-- ==== Sys2Proof/Machine/Deliver.lean ====
section
/-! DEFINITION. Values on their way: into the register file or a saved record, ONCE posts, and the landing of NWRITE
and WAKE (R32, R36, R100, R141 to R143, R172). -/
namespace Sys2Proof.Machine

/-- Change the saved records of a context. -/
def Ctx.mapSaved (x : Ctx) (f : Saved → Saved) : Ctx := { x with saved := x.saved.map f }

/-- An entry lies in a live thread's window on a core. -/
def State.liveWindow (s : State) (c e : Nat) : Bool :=
  (s.threadsOf c).any fun x => !x.2.state.isLeaving && decide (x.2.base ≤ e) && decide (e < x.2.base + x.2.size)

/-- The saved record of a thread, by its identity (R172). -/
def State.savedOf (s : State) (p uid : Nat) : Option Saved :=
  (s.ctx? p).bind fun x => x.saved.find? fun v => v.thread.uid == uid

/-- An entry's new contents arrive for a thread: in its saved record when it is swapped, and in the file when a live
window shares the entry; in the file otherwise (R32, R96, R172). -/
def State.land (s : State) (p c uid e : Nat) (r : Reg) : State :=
  match s.savedOf p uid with
  | some v =>
    let s := s.modCtx p fun x => x.mapSaved fun w =>
      if w.thread.uid = uid ∧ w.thread.base ≤ e then { w with image := listSet w.image (e - w.thread.base) r } else w
    if s.liveWindow v.core e then s.setReg v.core e r else s
  | none => s.setReg c e r

/-- The leader's value is posted to a member: it lands h cycles later (R100). -/
def State.releasePost (s : State) (src : Nat) (dest : PostTo) (v : Option Vec) : State :=
  match s.posts.findIdx? fun q => q.src == src && q.pair != 0 && !q.ready && q.dest == dest with
  | none => s
  | some i =>
    { s with posts := s.posts.modify i fun q => { q with ready := true, val := v, due := s.cycle + dest.hop } }
/-- Post the value of one of the leader's entries to every member. -/
def State.releasePosts (s : State) (src : Nat) (l : List PostTo) (e : Nat) (v : Option Vec) : State :=
  l.foldl (fun s dest => if dest.from_ = e then s.releasePost src dest v else s) s

/-- A producer's value or token arrives (R32, R36, R116). -/
def State.arrive (s : State) (n : Nat) : State :=
  match s.arrivals[n]? with
  | none => s
  | some a =>
    let r := s.performArrival a
    let s := { r.1 with arrivals := listDrop r.1.arrivals n }
    match r.2 with
    | .token k st =>
      let s := (s.land a.part a.core a.uid a.rd (Reg.ofToken k)).releasePosts a.uid a.posts a.rd none
      match a.ws, st with
      | some w, some v => (s.land a.part a.core a.uid w (Reg.ofVec (widen v))).releasePosts a.uid a.posts w (some (widen v))
      | _, _ => s
    | .value v st =>
      let s := (s.land a.part a.core a.uid a.rd (Reg.ofVec v)).releasePosts a.uid a.posts a.rd (some v)
      match a.ws, st with
      | some w, some x => (s.land a.part a.core a.uid w (Reg.ofVec (widen x))).releasePosts a.uid a.posts w (some (widen x))
      | _, _ => s
    | _ => s

/-- The n-th ONCE post may land: it has been released, its cycle has come, and the entry was set empty for it (R100). -/
def State.mayLand (s : State) (n : Nat) : Bool :=
  match s.posts[n]? with
  | some q => q.ready && q.emptied && decide (q.due ≤ s.cycle)
  | none => false
/-- A ONCE post lands in the member's entry (R100, R318). -/
def State.landPost (s : State) (n : Nat) : State :=
  match s.posts[n]? with
  | none => s
  | some q =>
    let s := { s with posts := listDrop s.posts n }
    let p := ((s.core q.dest.core).part).getD 0
    s.land p q.dest.core q.uid q.dest.entry (match q.val with
      | some v => Reg.ofVec v
      | none => Reg.ofToken (if (s.core q.leader).fenced then some q.leader else none))

/-- Members whose pair has arrived have their destination set empty, once no earlier producer is outstanding (R42, R100). -/
def State.emptyPosts (s : State) : State :=
  (List.range s.posts.length).foldl (fun s i =>
    match s.posts[i]? with
    | some q =>
      if !q.emptied ∧ q.due ≤ s.cycle ∧ !s.outstanding q.dest.core q.dest.entry then
        { s.setFull q.dest.core q.dest.entry false with posts := s.posts.modify i fun q => { q with emptied := true } }
      else s
    | none => s) s

/-! ### NWRITE and WAKE at their target (R141, R142) -/

/-- A DEAD_CORE record of a core, with another count of discarded deliveries (R317, R322). -/
def recount (c n : Nat) (v : Vec) : Vec :=
  if fieldAt v 0x00 1 = 0x20 ∧ fieldAt v 0x04 2 = c then
    sealVec (bytesVec (natBytes 40 v.toNat ++ natBytes 4 n ++ natBytes 20 (v.toNat / 2 ^ 352)))
  else v
/-- A record stands in a q7, in a backlog, or in a core image (R130, R302). -/
def State.inQ7 (s : State) (v : Vec) : Bool :=
  (s.cores.any fun e => e.2.q7.contains v || e.2.backlog.contains v) ||
  s.ctxs.any fun e => e.2.backlog.contains v || e.2.images.any fun m => m.q7.contains v
/-- A record is replaced wherever a q7, a backlog or a core image holds it. -/
def State.replaceQ7 (s : State) (v w : Vec) : State :=
  let new (l : List Vec) : List Vec := l.map fun x => if x = v then w else x
  { s with cores := s.cores.map fun e => (e.1, { e.2 with q7 := new e.2.q7, backlog := new e.2.backlog })
           ctxs := s.ctxs.map fun e => (e.1, { e.2 with backlog := new e.2.backlog, images := e.2.images.map fun m => { m with q7 := new m.q7 } }) }
/-- A delivery discarded at the sealed mailboxes of a killed core: the kill's records count it, in the device log and in q7 alike;
one whose supervisor has popped its copy stays as it was popped (R141, R173, R317, R322, R330; assumption 85). -/
def State.countSealed (s : State) (c : Nat) : State :=
  let n := (s.core c).sealedCount + 1
  let s : State := s.modCore c fun k => { k with sealedCount := n }
  let s : State := { s with outgoing := s.outgoing.map fun (o : Outgoing) => if o.logged then { o with body := recount c n o.body } else o }
  s.log.foldl (fun s e =>
    let w := recount c n e.2
    if w = e.2 then s
    else if (fieldAt e.2 2 1).testBit 1 then
      if s.inQ7 e.2 then { s.replaceQ7 e.2 w with log := tabSet s.log e.1 w } else s
    else { s with log := tabSet s.log e.1 w }) s
/-- One more delivery discarded at a core: counted by sr.nlost, or by the record of a killed core. -/
def State.lostAt (s : State) (c : Nat) : State :=
  if (s.core c).fenced then s.countSealed c else s.modCore c fun k => { k with nlost := k.nlost + 1 }

/-- A slot of the resident context is SWAPPED: its saved record (R141, R172). -/
def State.swappedAt (s : State) (c sl : Nat) : Option (Nat × Saved) :=
  match (s.core c).part with
  | some p => ((s.ctx? p).bind fun x => x.saved.find? fun v => v.core == c && v.slot == sl).map fun v => (p, v)
  | none => none

/-- The entry's contents that a delivered value gives. -/
def deliveredReg (v : Option Vec) (from_ : Nat) : Reg :=
  match v with
  | some v => Reg.ofVec v
  | none => Reg.ofToken (some from_)

/-- What a landing finds: a saved record, a live thread, or nothing (R141). Where a live thread stands in a slot that an
older thread was swapped out of, the saved one takes the value: a DESIGN CHOICE (log 96). -/
def State.landNwrite (s : State) (d : Delivery) : State :=
  if (s.core d.core).fenced then s.lostAt d.core
  else
    let queue (s : State) : State :=
      s.modCore d.core fun k => { k with landing := k.landing ++ [{ slot := d.slot, reg := d.reg, from_ := d.from_, val := d.val }] }
    match s.swappedAt d.core d.slot with
    | some (p, v) =>
      if d.reg ≥ v.thread.size then s.lostAt d.core
      else if v.thread.armNbr = some (v.thread.base + d.reg) then
        (s.land p v.core v.thread.uid (v.thread.base + d.reg) (deliveredReg d.val d.from_)).modCtx p fun x =>
          x.mapSaved fun w => if w.record = v.record then { w with thread := { w.thread with armNbr := none } } else w
      else queue s
    | none =>
      match s.thread? d.core d.slot with
      | none => s.lostAt d.core
      | some t =>
        if d.reg ≥ t.size then s.lostAt d.core
        else if t.armNbr = some (t.base + d.reg) then
          (s.setReg d.core (t.base + d.reg) (deliveredReg d.val d.from_)).modThread d.core d.slot fun t => { t with armNbr := none }
        else queue s

/-- A value lands only where it is taken: a full landing queue holds it back (R141). -/
def State.mayLandNwrite (s : State) (n : Nat) : Bool :=
  match s.nwrites[n]? with
  | some d =>
    decide (d.due ≤ s.cycle) &&
      (s.nwrites.take n).all (fun b => !(b.src == d.src && b.core == d.core && b.slot == d.slot && b.reg == d.reg))
  | none => false

/-- A notify value for a thread: into its armed register, or ORed into its latch (R142). -/
def orNotify (t : Thread) (v : Word) : Thread := { t with notify := some (t.notify.getD 0 ||| v) }
/-- A WAKE lands (R142); where a live thread stands in a slot that an older thread was swapped out of, the saved one takes
it: a DESIGN CHOICE (log 96). -/
def State.landWake (s : State) (d : Delivery) : State :=
  let v : Vec := d.val.getD 0
  if (s.core d.core).fenced then s.lostAt d.core
  else match s.swappedAt d.core d.slot with
    | some (p, w) =>
      match w.thread.armNtf with
      | some e => (s.land p w.core w.thread.uid e (Reg.ofVec v)).modCtx p fun x =>
          x.mapSaved fun u => if u.record = w.record then { u with thread := { u.thread with armNtf := none } } else u
      | none => s.modCtx p fun x => x.mapSaved fun u => if u.record = w.record then { u with thread := orNotify u.thread (scalarOf v) } else u
    | none =>
      match s.thread? d.core d.slot with
      | none => s.lostAt d.core
      | some t =>
        match t.armNtf with
        | some e => (s.setReg d.core e (Reg.ofVec v)).modThread d.core d.slot fun t => { t with armNtf := none }
        | none => s.modThread d.core d.slot fun t => orNotify t (scalarOf v)

end Sys2Proof.Machine
end

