/-! ### The Keystone (R371, R372) -/

/-- WRT.PRESENT: the buffer is read, and the presentation waits for its answer (R361, R371, R372). -/
def State.fxPresent (s : State) (d : Done) (rd form : Nat) (a : Word) : Out :=
  let s := s.release d.c d.sl
  let n := if form = 2 then 256 else 640
  let homes := s.virtHomes d.c d.p a.toNat n
  match s.ctx? d.p with
  | none => .done s
  | some x =>
    if (s.checkRange d.c d.p a.toNat n 0).isSome then .done (s.putNat d rd 1)
    else if s.unreadable homes then .done ((s.doom homes).putNat d rd 1)
    else
      let s := s.modThread d.c d.sl fun t => match t.state with
        | .inflight f => { t with state := .inflight { f with fx := [.keystoneWait], checked := true } }
        | _ => t
      let q : Pending := { kind := form, bytes := homes.map s.homeByte, thread := some (d.c, d.sl, d.t.uid, rd),
                           presenter := some (d.p, d.c, x.age), limit := 0, granted := false, image := [], prio := 0, flags := 0 }
      { s := s.present q, jump := none, more := [], stays := true }

/-! ### Changes of a range (R284) -/

/-- MEM.UNMAP and MEM.ATTR begin: step 1, the status, and step 2; then they wait for step 3 (R280, R284). -/
def State.changeRange (s : State) (d : Done) (rd : Nat) (v a : Word) (status : State → Ctx → Nat) (go : Effect) : Out :=
  let s := s.release d.c d.sl
  match s.ctx? d.p with
  | none => .done s
  | some x =>
    let st := status s x
    if st ≠ 0 then .done (s.putNat d rd st)
    else { s := s.settleRange d.p (rangeBase v) (rangeLen a), jump := none, more := [go], stays := false }

/-! ### Every effect -/

/-- What an effect does (R18, R26). -/
def State.effect (s : State) (d : Done) : Effect → Out
  | .reg e v => .done (s.put d e v)
  | .token e => .done ((s.putReg d e (Reg.ofToken none)).releasePosts d.t.uid d.f.posts e none)
  | .flags f => .done (s.modThread d.c d.sl fun t => { t with fflags := t.fflags ||| f })
  | .lk a => .done (s.modThread d.c d.sl fun t => { t with lk := a })
  | .loop n l => .done (s.modThread d.c d.sl fun t => if n = 0 then { t with lp0 := l } else { t with lp1 := l })
  | .sysSet x a => .done (match x with
    | 1 => s.modThread d.c d.sl fun t => { t with forkInline := t.forkInline && !a.getLsbD 39 }
    | 5 => s.modThread d.c d.sl fun t => { t with fflags := a.setWidth 5 }
    | 6 => s.modThread d.c d.sl fun t => { t with lk := a.setWidth 48 }
    | 9 => s.modCore d.c fun k => { k with nlost := a.setWidth 32 }
    | _ => s)
  | .load rd kind addrs size acq => .done (s.fxLoad d rd kind addrs size acq)
  | .store writes size rel => .done (s.fxStore d writes size rel)
  | .atomic rd op a b c acq rel => .done (s.fxAtomic d rd op a b c acq rel)
  | .join a => .done (s.fxJoin d a)
  | .pref _ _ => .done s
  | .fence k sc => { s := s.commit d.c d.sl, jump := none, more := [.fenceWait k sc], stays := false }
  | .fenceWait k sc => .done (s.fxFence d k sc)
  | .fork arm a => s.fxFork d arm a
  | .ends => .done (s.fxEnds d)
  | .split => .done (s.uncouple d.c d.sl false)
  | .gang m => s.fxGang d m
  | .qpush wd q cmd opr => .done (s.fxPush d wd q cmd opr)
  | .qtest wd q => .done (s.put d wd (widen (s.queueWord d.c d.p d.t q)))
  | .evtTerm n a => .done (s.modCore d.c fun k => k.setTerm n { k.term n with m0 := a.setWidth 16, m1 := a.extractLsb' 16 16 })
  | .evtCnt n a b => .done (s.modCore d.c fun k => k.setCounter n (evtCount (k.counter n) a b))
  | .evtArm n a => .done (s.modCore d.c fun k => k.setTerm n { k.term n with armed := a.getLsbD 0 })
  | .evtRead wd n => .done (s.put d wd (widen ((s.core d.c).evtWord n)))
  | .thrStart rd req a => .done (s.fxStart d rd req a)
  | .thrStop rd a => .done (s.fxStop d rd a)
  | .thrResume rd a next => .done (s.fxResume d rd a next)
  | .thrSwap rd a => .done (s.fxSwap d rd a)
  | .thrSwapIn rd a => .done (s.fxSwapIn d rd a)
  | .yield => .done (s.fxYield d)
  | .nwrite core slot reg v => .done (s.fxNwrite d core slot reg v)
  | .wake core slot v => .done (s.fxWake d core slot v)
  | .arrive rd scope a => .done (s.fxArrive d rd scope a)
  | .acquire _ => .done s
  | .launch rd record => .done (s.fxLaunch d rd record)
  | .launchWait rd a => .done (s.fxWorkWait d rd a)
  | .launchQuery rd a => .done (s.fxWorkQuery d rd a)
  | .launchAge rd a => .done (s.fxAge d rd a)
  | .cancel rd level rewind a => s.fxCancel d rd level rewind a
  | .cancelEnd rd result ids rewind graph self => .done (s.fxCancelEnd d rd result ids rewind graph self)
  | .round rd a images pc => .done (s.fxRound d rd a images pc)
  | .memMap rd form prot attr v a =>
    let r := s.memMap d.p form prot attr d.f.order v a
    .done (r.2.putNat d rd r.1)
  | .memUnmap rd v a => s.changeRange d rd v a (fun s x => s.unmapStatus x d.f.order v a) (.memUnmapGo rd (rangeBase v) (rangeLen a))
  | .memAttr rd prot attr v a =>
    s.changeRange d rd v a (fun s x => s.attrStatus x prot attr d.f.order v a) (.memAttrGo rd prot attr (rangeBase v) (rangeLen a))
  | .memUnmapGo rd va len => .done ((s.memUnmap d.p va len).putNat d rd 0)
  | .memAttrGo rd prot attr va len => .done ((s.memAttr d.p prot attr va len).putNat d rd 0)
  | .rwtLoad rd a =>
    let r := s.rwtLoad d.c d.p a
    .done (r.2.putNat d rd r.1)
  | .rwtCtl rd a =>
    let r := s.rwtCtl d.p a
    .done (r.2.putNat d rd r.1)
  | .rwtCtlGet rd => .done (s.putNat d rd (match s.ctx? d.p with | some x => x.ceiling | none => 0))
  | .sbind rd n a => .done (s.fxSbind d rd n a)
  | .sdone rd n => .done (s.fxSdone d rd n)
  | .amSend v p => .done (s.amSend d.c d.sl d.p d.f.order v p)
  | .amHandler rd a =>
    let r := s.amHandler d.c d.p a
    .done (r.2.putNat d rd r.1)
  | .lnkStatus rd a => .done (s.put d rd (widen (s.linkStatus a)))
  | .keystoneWait => .done s
  | .recheck _ _ _ => .done s
  | .wrtPresent rd form a => s.fxPresent d rd form a
  | .wrtSplit rd v a =>
    let r := (s.release d.c d.sl).wrtSplit d.p v a
    .done (r.2.putNat d rd r.1)
  | .wrtDelegate rd v a =>
    let r := (s.release d.c d.sl).wrtDelegate d.p d.c v a
    .done (r.2.putNat d rd r.1)
  | .wrtSurrender rd a =>
    let r := (s.release d.c d.sl).wrtSurrender d.p a
    .done (match r.1 with | some n => r.2.putNat d rd n | none => r.2)
  | .wrtQuery rd n a =>
    let s := s.release d.c d.sl
    .done (s.put d rd (widen (s.wrtQuery n a)))
  | .codeAdmit rd v a =>
    let r := (s.release d.c d.sl).codeAdmit d.p d.c v a
    .done (r.2.putNat d rd r.1)
  | .attest rd a =>
    let r := (s.release d.c d.sl).attest d.p d.c a
    .done (r.2.putNat d rd r.1)

end Sys2Proof.Machine
end

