-- ==== Sys2Proof/Machine/Float.lean ====
section
/-! DEFINITION. Exact binary floating point: formats, decoding, one rounding of an exact or truncated value, and the
operations of R68, R80 to R85, R110 and R201. -/
namespace Sys2Proof.Machine

/-- A binary format: exponent bits, mantissa bits (R68, R201). -/
structure Fmt where
  e : Nat
  m : Nat
  deriving DecidableEq, Repr

def f32 : Fmt := ⟨8, 23⟩
def f64 : Fmt := ⟨11, 52⟩
def bf16 : Fmt := ⟨8, 7⟩
def fE5M2 : Fmt := ⟨5, 2⟩

/-- Exponent bias, all-ones exponent field, patterns of infinity, of the largest finite value and of the canonical NaN. -/
def Fmt.bias (f : Fmt) : Nat := 2 ^ (f.e - 1) - 1
def Fmt.ones (f : Fmt) : Nat := 2 ^ f.e - 1
def Fmt.inf (f : Fmt) : Nat := f.ones * 2 ^ f.m
def Fmt.nan (f : Fmt) : Nat := f.inf + 2 ^ (f.m - 1)
def Fmt.sign (f : Fmt) : Nat := 2 ^ (f.e + f.m)
/-- Exponent of the lowest mantissa bit of a subnormal. -/
def Fmt.low (f : Fmt) : Int := 1 - (f.bias : Int) - (f.m : Int)

/-- A decoded value: (−1)^neg × mant × 2^exp when finite. -/
inductive Fp where
  | nan (neg : Bool) (payload : Nat) (quiet : Bool)
  | inf (neg : Bool)
  | fin (neg : Bool) (mant : Nat) (exp : Int)
  deriving DecidableEq, Repr

/-- Decode a pattern. -/
def unpack (f : Fmt) (x : Nat) : Fp :=
  let neg := natBits x (f.e + f.m) 1 == 1
  let e := natBits x f.m f.e
  let m := x % 2 ^ f.m
  if e = f.ones then
    if m = 0 then .inf neg else .nan neg m (natBits m (f.m - 1) 1 == 1)
  else if e = 0 then .fin neg m f.low
  else .fin neg (m + 2 ^ f.m) (f.low + (e : Int) - 1)

/-- Number of significant bits. -/
def bitLen (n : Nat) : Nat := if n = 0 then 0 else Nat.log2 n + 1

/-- Rounding modes of FCVT (R83): 0 RNE, 1 toward zero, 2 down, 3 up, 4 RNE saturating. -/
abbrev Mode := Nat

/-- Whether a magnitude with the given low bit, remainder against half (0 below, 1 equal, 2 above) and exactness
rounds away from zero. -/
def roundsUp (mode : Mode) (neg odd : Bool) (cmp : Nat) (exact : Bool) : Bool :=
  match mode with
  | 1 => false
  | 2 => neg && !exact
  | 3 => !neg && !exact
  | _ => cmp == 2 || (cmp == 1 && odd)

/-- Drop `sh` low bits of m (a truncated value when `sticky`), rounding: the quotient rounded, and exactness. -/
def roundShift (mode : Mode) (neg : Bool) (m sh : Nat) (sticky : Bool) : Nat × Bool :=
  let q := m / 2 ^ sh
  let r := m % 2 ^ sh
  let exact := r == 0 && !sticky
  let half := 2 ^ sh / 2
  let cmp := if sh = 0 then 0 else if r < half then 0 else if r = half && !sticky then 1 else 2
  (if roundsUp mode neg (q % 2 == 1) cmp exact then q + 1 else q, exact)

/-- Exception flags as bits NV 4, DZ 3, OF 2, UF 1, NX 0 (R69). -/
def flagNV : BitVec 5 := 16
def flagDZ : BitVec 5 := 8
def flagOF : BitVec 5 := 4
def flagUF : BitVec 5 := 2
def flagNX : BitVec 5 := 1

/-- A pattern with its sign. -/
def withSign (f : Fmt) (neg : Bool) (x : Nat) : Nat := if neg then x + f.sign else x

━━━━━━━━━━━━━━━━

** ASSIGNMENT **
Please copy the lines above from the line with "(s.fxWorkWait d rd a)" up to and including the line with "rd prot attr v a =>", exactly as written and with nothing else.

** OUTPUT FOR THIS TASK **
  | .launchWait rd a => .done (s.fxWorkWait d rd a)
  | .launchQuery rd a => .done (s.fxWorkQuery d rd a)
  | .launchAge rd a => .done (s.fxAge d rd a)
  | .cancel rd level rewind a => s.fxCancel d rd level rewind a
  | .cancelEnd rd result ids rewind graph self => .done (s.fxCancelEnd d rd result ids rewind graph self)
  | .round rd a images pc => .done (s.fxRound d rd a images pc)
  | .memMap rd form prot attr v a =>
    let r := s.memMap d.p form prot attr d.f.order v a
    .done (r.2.putNat d rd r.1)
  | .memUnmap rd v a => s.changeRange d rd v a (fun s x => s.unmapStatus x d.f.order v a) (.memUnmapGo rd (rangeBase v) (rangeLen a))
  | .memAttr rd prot attr v a =>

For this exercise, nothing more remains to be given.